New Investigation Launched
It's about the non-warranted NSA wiretapping. But it's not the angle progressives or those worried about government intrusion would have hoped; via the WaPo:
Farhad Manjoo, manning the wheels of steel (or, really, the keyboard of clacketyclack) over at Salon's War Room for the vacationing Tim Grieve, notes:The Justice Department has opened an investigation into the disclosure of classified information about a domestic surveillance program authorized by President Bush after the Sept. 11, 2001 attacks, officials said today.
Justice prosecutors will examine whether classified information was unlawfully disclosed to the New York Times, which reported two weeks ago that the National Security Agency had been conducting electronic surveillance on U.S. citizens and residents without court-approved warrants.
[...]
The Justice Department has also opened a probe into whether classified information was illegally disclosed to The Washington Post, which reported on a network of secret CIA prisons in Eastern Europe and elsewhere.
The disclosure of the domestic spying program by the NSA, which is normally confined to overseas operations, has setoff a firestorm of criticism from civil liberties advocates and prompted plans for hearings on Capitol Hill. The secret program has also angered some judges on a special court that is supposed to oversee clandestine surveillance within the United States, including one who submitted his resignation.
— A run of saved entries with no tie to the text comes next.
/-- The writable registers other than CMD, and that every other register ignores a write (derived: R105, R110, R111,
R130, R201, R212). -/
def Obligations.HostWritesRegister : Prop :=
  ∀ (s : State) (a : BitVec 16) (v : Word) (rest : List Turn), s.cfg.wf → s.agenda = .hostWrite .w32 a v :: rest →
    let u : State := { s with agenda := rest, bus := { error := false, data := 0 } }
    (a = 0x004 → step s = .next { u with arg0 := v }) ∧
    (a = 0x008 → step s = .next { u with arg1 := v }) ∧
    (a = 0x010 → step s = .next { u with
      done := s.done && !v.getLsbD 4, err := if v.getLsbD 5 then none else s.err }) ∧
    (a = 0x014 → step s = .next { u with irqEn := BitVec.ofNat 4 v.toNat }) ∧
    (∀ i : Slot, i.val < s.cfg.nConn → a.toNat = 0x114 + 0x20 * i.val →
      step s = .next { u with conns := s.conns.set i { s.conn i with priv := v } }) ∧
    (a.toNat < 0x4000 → a.toNat % 4 = 0 → a ∉ [0x000, 0x004, 0x008, 0x010, 0x014] →
      (∀ i : Slot, i.val < s.cfg.nConn → a.toNat ≠ 0x114 + 0x20 * i.val) → step s = .next u)

/-- What every register below the tables reads, field by field, with the numbers of SEQ, ERR and KIND; every address
the register table does not list reads 0 (derived: R102, R104 to R106, R110 to R116, R118 to R120, R122, R123, R802 and
the register table of 10_state.md section 2).  The words of the tables are in `TableBlocks`. -/
def Obligations.RegisterFields : Prop :=
  ∀ s : State, s.cfg.wf →
    s.readRegister 0x000 = s.cmdLast ∧ s.readRegister 0x004 = s.arg0 ∧ s.readRegister 0x008 = s.arg1 ∧
    s.readRegister 0x00C = s.result ∧
    (s.readRegister 0x010).toNat =
      (match s.seq with
        | .idle => 0
        | .hold _ => 1
        | .cbWait _ => 2
        | .cbHold _ _ => 3) +
      16 * s.done.toNat + 32 * s.err.isSome.toNat +
      256 * (match s.err with
        | none => 0
        | some .illegalOpc => 1
        | some .rsvBits => 2
        | some .busy => 3
        | some .reentrant => 4
        | some .cidx => 5
        | some .connFree => 6
        | some .range => 7
        | some .noReply => 8
        | some .etype0 => 9
        | some .notInCb => 10) +
      65536 * s.fTxOverwrite.toNat ∧
    (s.readRegister 0x014).toNat = s.irqEn.toNat ∧
    (s.readRegister 0x018).toNat =
      (match s.cbKind with
        | .none => 0
        | .accept => 1
        | .process => 2
        | .closed => 3
        | .more => 4
        | .udpRx => 5) +
      256 * s.cbConn.val + 4096 * s.cbSvc.val ∧
    (s.readRegister 0x01C).toNat = s.cbAddr.toNat ∧ (s.readRegister 0x020).toNat = s.cbLen.toNat ∧
    (s.readRegister 0x024).toNat = s.cbRetval.toNat ∧ s.readRegister 0x028 = s.errCmd ∧
    (s.readRegister 0x030).toNat = s.mac.toNat / 2 ^ 32 ∧ (s.readRegister 0x034).toNat = s.mac.toNat % 2 ^ 32 ∧
    s.readRegister 0x038 = s.cfg.localIp ∧
    (s.readRegister 0x03C).toNat = s.rxLen.toNat + 65536 * s.rxArmed.toNat ∧
    (s.readRegister 0x040).toNat = s.txProto.toNat + 65536 * s.moreCb.toNat ∧
    (s.readRegister 0x044).toNat = s.txLen.toNat ∧
    (s.readRegister 0x048).toNat = s.cfg.nConn + 256 * s.cfg.nServ ∧
    (s.readRegister 0x04C).toNat = s.cfg.rxBufSize + 65536 * s.cfg.txBufSize ∧
    ∀ a, a % 4 = 0 → a < 0x4000 →
      a = 0x02C ∨ (0x050 ≤ a ∧ a < 0x100) ∨ (0x300 ≤ a ∧ a < 0x400) ∨ 0x500 ≤ a → s.readRegister a = 0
As the investigation unfolds, though, it'd be wise to remember one thing. Though Bush has called the leak of details of the NSA program "shameful," this leak was morally and ethically quite different from the leak of Valerie Plame's identity. In that case, someone in the Bush Administration was talking to reporters about Plame and her husband Joe Wilson in an effort to damage them; it was a scurrilous act, and the journalists who dealt with those officials weren't very easy to defend.
The eavesdropping leak, though, was just the opposite: The leakers here were disclosing something of vital interest to Americans. The journalists here were trying to get that story to the public. The real story here doesn't have to do with the press, or with the whistleblowers -- the real story is the Bush plan to wiretap Americans without legal oversight. As we go down the rabbit hole of another leak investigation, let's keep that in mind.